Second, our service directs clients to nearby sources of data, without having to have the data routed through far away data centers. Chances are very very high that there are indeed nearby copies of the data that you seek. We recently had a Solstice Parade in Seattle where a few hundred people in body-paint (or not) biked through the streets. The interest in this video is concentrated in the Seattle geographical area. It would be criminally inefficient to take this video and replicate it on a server in Las Vegas, or for that matter, in Oregon and stream it from there. It's already on my disk, and everyone who is interested in it lives within 10 miles of me.
FlixQ will direct our clients to these nearby sources.
Finally, our service will direct clients to the nearest replicas, even when there are thousands of replicas scattered throughout the globe. Take a typical swarm for a highly popular item. There may be tens of thousands of nodes in the swarm. The standard BitTorrent protocol, which relies on randomized tit-for-tat exchanges, will go through, on average, half the nodes in the swarm before it discovers that your neighbor next door has a cached copy. This is because randomized exchanges, while simple to implement, are an incredibly inefficient way to do a directed search. In contrast, FlixQ's
coordinator directs our clients to the nearest nodes at the first point of contact. Our clients do not need to waste time probing half the nodes in order to locate the nearby peers.
To be clear, location is not the only factor we take into account when selecting nodes to download data from. The SideCar will explore the network and continually try to find nodes from which it can download quickly, even if such nodes are far away. But our client starts off initially from a much better-informed starting position.
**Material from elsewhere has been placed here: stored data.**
-- ==== Sys2Proof/Tests/Slice0.lean ====
section
/-!
SUPPORT. The model's own tests: ill-formed operands and unsupported words are refused, words written out from
30_encoding R60 decode as the table says, one step on small states gives the end state of 95_test_vectors (the vector's
number stands in each comment), and every statement with hypotheses has a state and operands that meet them.
-/

namespace Sys2Proof.Tests

open Sys2Proof.Machine

/-- A next state with a property. -/
def sat (r : Result) (p : State → Bool) : Bool :=
  match r with
  | .next t => p t
  | .fault _ => false
  | .refused _ => false

/-- The step that fetches a word from a state. -/
def ran (op : Nat) (s : State) : Result := step (s.withFetchWord 16 op)

/-- A state with a byte of memory written. -/
def poke (a : Nat) (b : Byte) (s : State) : State := s.storeBytes a [b]

/-- A state whose next host action is a request. -/
def asking (r : HostRequest) (s : State) : State := { s with agenda := [.request r] }

/-! ### Well-formedness -/

/-- 30_encoding R58: operands that do not fit the fields of a format are refused. -/
theorem test_operands_ill_formed :
    operandsFit .none [0] = false ∧
    operandsFit .nnn [] = false ∧ operandsFit .nnn [4096] = false ∧
    operandsFit .xkk [16, 0] = false ∧ operandsFit .xkk [0, 256] = false ∧ operandsFit .xkk [0] = false ∧
    operandsFit .xy [16, 0] = false ∧ operandsFit .xy [0, 16] = false ∧ operandsFit .xy [0, 0, 0] = false ∧
    operandsFit .xyn [0, 0, 16] = false ∧ operandsFit .xyn [0, 16, 0] = false ∧ operandsFit .xyn [16, 0, 0] = false ∧
    operandsFit .x [16] = false ∧ operandsFit .x [] = false := by decide

/-- The greatest operands of each format fit. -/
theorem test_operands_well_formed :
    operandsFit .none [] = true ∧ operandsFit .nnn [4095] = true ∧ operandsFit .xkk [15, 255] = true ∧
    operandsFit .xy [15, 15] = true ∧ operandsFit .xyn [15, 15, 15] = true ∧ operandsFit .x [15] = true := by decide

/-- 30_encoding R62 (vectors A28, A29, Y1 to Y6): a word of each unsupported class belongs to no row. -/
theorem test_unsupported_words_no_row :
    supportedWord 0x0123#16 = false ∧ supportedWord 0x0000#16 = false ∧ supportedWord 0x5121#16 = false ∧
    supportedWord 0x9121#16 = false ∧ supportedWord 0x8008#16 = false ∧ supportedWord 0x800F#16 = false ∧
    supportedWord 0xE000#16 = false ∧ supportedWord 0xF000#16 = false ∧ supportedWord 0xF0FF#16 = false := by decide

/-- 30_encoding R62: the decoder refuses the same words, by name. -/
theorem test_unsupported_words_refused :
    decodeWord 0x0123#16 = .error (.unsupportedOpcode 0x0123#16) ∧
    decodeWord 0x5121#16 = .error (.unsupportedOpcode 0x5121#16) ∧
    decodeWord 0x9121#16 = .error (.unsupportedOpcode 0x9121#16) ∧
    decodeWord 0x8008#16 = .error (.unsupportedOpcode 0x8008#16) ∧
    decodeWord 0x800F#16 = .error (.unsupportedOpcode 0x800F#16) ∧
    decodeWord 0xE000#16 = .error (.unsupportedOpcode 0xE000#16) ∧
    decodeWord 0xF000#16 = .error (.unsupportedOpcode 0xF000#16) ∧
    decodeWord 0xF0FF#16 = .error (.unsupportedOpcode 0xF0FF#16) := by decide

/-- 30_encoding R57: fewer than two bytes are no instruction. -/
theorem test_truncated : decodeBytes [] = .error .truncated ∧ decodeBytes [0x60#8] = .error .truncated := by decide

/-! ### Decoding: a word of every row, written out from 30_encoding R60 -/

theorem test_decode_screen_and_return :
    decodeWord 0b0000000011100000#16 = .ok .cls ∧ decodeWord 0b0000000011101110#16 = .ok .ret := by decide

theorem test_decode_addresses :
    decodeWord 0b0001001000110100#16 = .ok (.jp 0x234#12) ∧
    decodeWord 0b0010001100000000#16 = .ok (.call 0x300#12) ∧
    decodeWord 0b1010001100000001#16 = .ok (.ldI 0x301#12) ∧
    decodeWord 0b1011111100000000#16 = .ok (.jpV0 0xF00#12) := by decide

theorem test_decode_immediates :
    decodeWord 0b0011001101000010#16 = .ok (.seByte 0x3#4 0x42#8) ∧
    decodeWord 0b0100001101000010#16 = .ok (.sneByte 0x3#4 0x42#8) ∧
    decodeWord 0b0110101010011101#16 = .ok (.ldByte 0xA#4 0x9D#8) ∧
    decodeWord 0b0111111100000001#16 = .ok (.addByte 0xF#4 0x01#8) ∧
    decodeWord 0b1100001100001111#16 = .ok (.rnd 0x3#4 0x0F#8) := by decide

theorem test_decode_register_skips :
    decodeWord 0b0101000100100000#16 = .ok (.seReg 0x1#4 0x2#4) ∧
    decodeWord 0b1001000100100000#16 = .ok (.sneReg 0x1#4 0x2#4) := by decide

theorem test_decode_alu :
    decodeWord 0b1000000100100000#16 = .ok (.ldReg 0x1#4 0x2#4) ∧
    decodeWord 0b1000000100100001#16 = .ok (.orReg 0x1#4 0x2#4) ∧
    decodeWord 0b1000000100100010#16 = .ok (.andReg 0x1#4 0x2#4) ∧
    decodeWord 0b1000000100100011#16 = .ok (.xorReg 0x1#4 0x2#4) ∧
    decodeWord 0b1000000100100100#16 = .ok (.addReg 0x1#4 0x2#4) ∧
    decodeWord 0b1000000100100101#16 = .ok (.subReg 0x1#4 0x2#4) ∧
    decodeWord 0b1000000100100110#16 = .ok (.shr 0x1#4 0x2#4) ∧
    decodeWord 0b1000000100100111#16 = .ok (.subnReg 0x1#4 0x2#4) ∧
    decodeWord 0b1000000100101110#16 = .ok (.shl 0x1#4 0x2#4) := by decide

theorem test_decode_draw : decodeWord 0b1101000100100101#16 = .ok (.drw 0x1#4 0x2#4 0x5#4) := by decide

theorem test_decode_keys :
    decodeWord 0b1110001010011110#16 = .ok (.skp 0x2#4) ∧ decodeWord 0b1110001010100001#16 = .ok (.sknp 0x2#4) := by
  decide

theorem test_decode_misc :
    decodeWord 0b1111001100000111#16 = .ok (.ldVxDt 0x3#4) ∧
    decodeWord 0b1111010000001010#16 = .ok (.ldVxK 0x4#4) ∧
    decodeWord 0b1111000100010101#16 = .ok (.ldDt 0x1#4) ∧
    decodeWord 0b1111000100011000#16 = .ok (.ldSt 0x1#4) ∧
    decodeWord 0b1111001000011110#16 = .ok (.addI 0x2#4) ∧
    decodeWord 0b1111000000101001#16 = .ok (.ldF 0x0#4) ∧
    decodeWord 0b1111000100110011#16 = .ok (.ldB 0x1#4) ∧
    decodeWord 0b1111001001010101#16 = .ok (.storeRegs 0x2#4) ∧
    decodeWord 0b1111111101100101#16 = .ok (.loadRegs 0xF#4) := by decide

/-- 20_memory R47: the first byte of an instruction is its upper half. -/
theorem test_decode_bytes : decodeBytes [0xA3#8, 0x01#8, 0x55#8] = .ok (.ldI 0x301#12, [0x55#8]) := by decide

/-- spec/opcode_table.json's words reach the decoder as they are numbered. -/
theorem test_decode_table_word :
    decodeTableWord 16 0x8004 = some (.addReg 0x0#4 0x0#4) ∧ decodeTableWord 16 0xE09E = some (.skp 0x0#4) ∧
    decodeTableWord 16 0x0000 = none := by decide

/-! ### Control transfer -/

/-- T1. -/
theorem test_ret : sat (ran 0x00EE { State.reset with sp := 1, stack := State.reset.stack.set 0 0x0206#16 })
    (fun t => t.pc = 0x206 ∧ t.sp = 0) = true := by decide

/-- T2: the delay timer is not counted. -/
theorem test_ret_underflow : sat (ran 0x00EE { State.reset with dt := 9 })
    (fun t => t.pc = 0x202 ∧ t.sp = 0 ∧ t.run = .halted ∧ t.dt = 9 ∧
      t.fault = some ⟨.stackUnderflow, 0x200, some 0x00EE#16⟩) = true := by decide

/-- T3. -/
theorem test_jp : sat (ran 0x1234 State.reset) (fun t => t.pc = 0x234) = true := by decide

/-- T4. -/
theorem test_call : sat (ran 0x2300 State.reset)
    (fun t => t.pc = 0x300 ∧ t.sp = 1 ∧ t.stack[0]? = some 0x202#16 ∧ t.stack[1]? = some 0#16) = true := by decide

/-- T5. -/
theorem test_call_overflow : sat (ran 0x2300 { State.reset with sp := 16 })
    (fun t => t.pc = 0x202 ∧ t.sp = 16 ∧ t.stack = State.reset.stack ∧ t.run = .halted ∧
      t.fault = some ⟨.stackOverflow, 0x200, some 0x2300#16⟩) = true := by decide

/-- T6, T7. -/
theorem test_seByte :
    sat (ran 0x3342 (State.reset.setV 0x3#4 0x42)) (fun t => t.pc = 0x204) = true ∧
    sat (ran 0x3342 (State.reset.setV 0x3#4 0x41)) (fun t => t.pc = 0x202) = true := by decide

/-- T8. -/
theorem test_sneByte : sat (ran 0x4342 (State.reset.setV 0x3#4 0x41)) (fun t => t.pc = 0x204) = true := by decide

/-- T9, T10. -/
theorem test_seReg :
    sat (ran 0x5120 ((State.reset.setV 0x1#4 0x07).setV 0x2#4 0x07)) (fun t => t.pc = 0x204) = true ∧
    sat (ran 0x5110 (State.reset.setV 0x1#4 0x09)) (fun t => t.pc = 0x204) = true := by decide

/-- T11, T12. -/
theorem test_sneReg :
    sat (ran 0x9120 ((State.reset.setV 0x1#4 0x07).setV 0x2#4 0x08)) (fun t => t.pc = 0x204) = true ∧
    sat (ran 0x9120 ((State.reset.setV 0x1#4 0x07).setV 0x2#4 0x07)) (fun t => t.pc = 0x202) = true := by decide

/-- T13, T14: no 12-bit mask. -/
theorem test_jpV0 :
    sat (ran 0xB300 (State.reset.setV 0x0#4 0x10)) (fun t => t.pc = 0x310) = true ∧
    sat (ran 0xBF00 (State.reset.setV 0x0#4 0xFF)) (fun t => t.pc = 0xFFF) = true := by decide

/-! ### ALU -/

/-- A1, by the whole state. -/
theorem test_ldByte : sat (ran 0x6A9D State.reset)
    (fun t => t = { State.reset.setV 0xA#4 0x9D with
      pc := 0x202, run := .running, mem := ⟨.initial, [(0x200, 0x6A#8), (0x201, 0x9D#8)]⟩ }) = true := by decide

/-- A2, A3. -/
theorem test_addByte :
    sat (ran 0x7001 ((State.reset.setV 0x0#4 0xFF).setV VF 0x55))
      (fun t => t.getV 0x0#4 = 0x00 ∧ t.getV VF = 0x55) = true ∧
    sat (ran 0x7F01 (State.reset.setV VF 0x01)) (fun t => t.getV VF = 0x02) = true := by decide

/-- A4. -/
theorem test_ldReg : sat (ran 0x8120 (State.reset.setV 0x2#4 0x37)) (fun t => t.getV 0x1#4 = 0x37) = true := by
  decide

/-- A5. -/
theorem test_orReg : sat (ran 0x8121 (((State.reset.setV 0x1#4 0xF0).setV 0x2#4 0x0F).setV VF 0x07))
    (fun t => t.getV 0x1#4 = 0xFF ∧ t.getV VF = 0x07) = true := by decide

/-- A6. -/
theorem test_andReg : sat (ran 0x8122 (((State.reset.setV 0x1#4 0xF3).setV 0x2#4 0x3F).setV VF 0x07))
    (fun t => t.getV 0x1#4 = 0x33 ∧ t.getV VF = 0x07) = true := by decide

/-- A7, A8. -/
theorem test_xorReg :
    sat (ran 0x8123 (((State.reset.setV 0x1#4 0xF3).setV 0x2#4 0x3F).setV VF 0x07))
      (fun t => t.getV 0x1#4 = 0xCC ∧ t.getV VF = 0x07) = true ∧
    sat (ran 0x8113 (State.reset.setV 0x1#4 0xF3)) (fun t => t.getV 0x1#4 = 0x00) = true := by decide

/-- A9, A10: the carry begins at 256. -/
theorem test_addReg :
    sat (ran 0x8124 ((State.reset.setV 0x1#4 0xFF).setV VF 0x01))
      (fun t => t.getV 0x1#4 = 0xFF ∧ t.getV VF = 0x00) = true ∧
    sat (ran 0x8124 ((State.reset.setV 0x1#4 0xFF).setV 0x2#4 0x01))
      (fun t => t.getV 0x1#4 = 0x00 ∧ t.getV VF = 0x01) = true := by decide

/-- A12, A13: `VF` as an operand. -/
theorem test_addReg_flag_operand :
    sat (ran 0x8F14 ((State.reset.setV 0x1#4 0x01).setV VF 0xFF)) (fun t => t.getV VF = 0x01) = true ∧
    sat (ran 0x81F4 ((State.reset.setV 0x1#4 0x10).setV VF 0x05))
      (fun t => t.getV 0x1#4 = 0x15 ∧ t.getV VF = 0x00) = true := by decide

/-- A14, A15: the comparison is strict. -/
theorem test_subReg :
    sat (ran 0x8125 ((State.reset.setV 0x1#4 0x0A).setV 0x2#4 0x03))
      (fun t => t.getV 0x1#4 = 0x07 ∧ t.getV VF = 0x01) = true ∧
    sat (ran 0x8125 (((State.reset.setV 0x1#4 0x05).setV 0x2#4 0x05).setV VF 0x01))
      (fun t => t.getV 0x1#4 = 0x00 ∧ t.getV VF = 0x00) = true := by decide

/-- A16, A17. -/
theorem test_subReg_borrow :
    sat (ran 0x8125 ((State.reset.setV 0x2#4 0x01).setV VF 0x01))
      (fun t => t.getV 0x1#4 = 0xFF ∧ t.getV VF = 0x00) = true ∧
    sat (ran 0x8F15 ((State.reset.setV 0x1#4 0x01).setV VF 0x05)) (fun t => t.getV VF = 0x01) = true := by decide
Overall, a peer-to-peer architecture enables our protocol to take advantage of replicas that are naturally scattered around the network, while the big boys like Hulu and YouTube have to pay to own and operate replicas all over the globe. Datacenters cost money, not only for the equipment, but also for power and cooling. We discussed earlier how this leads to these companies effectively
killing baby fish. In contrast, a peer-to-peer approach is cheaper, leaner, faster, and greener.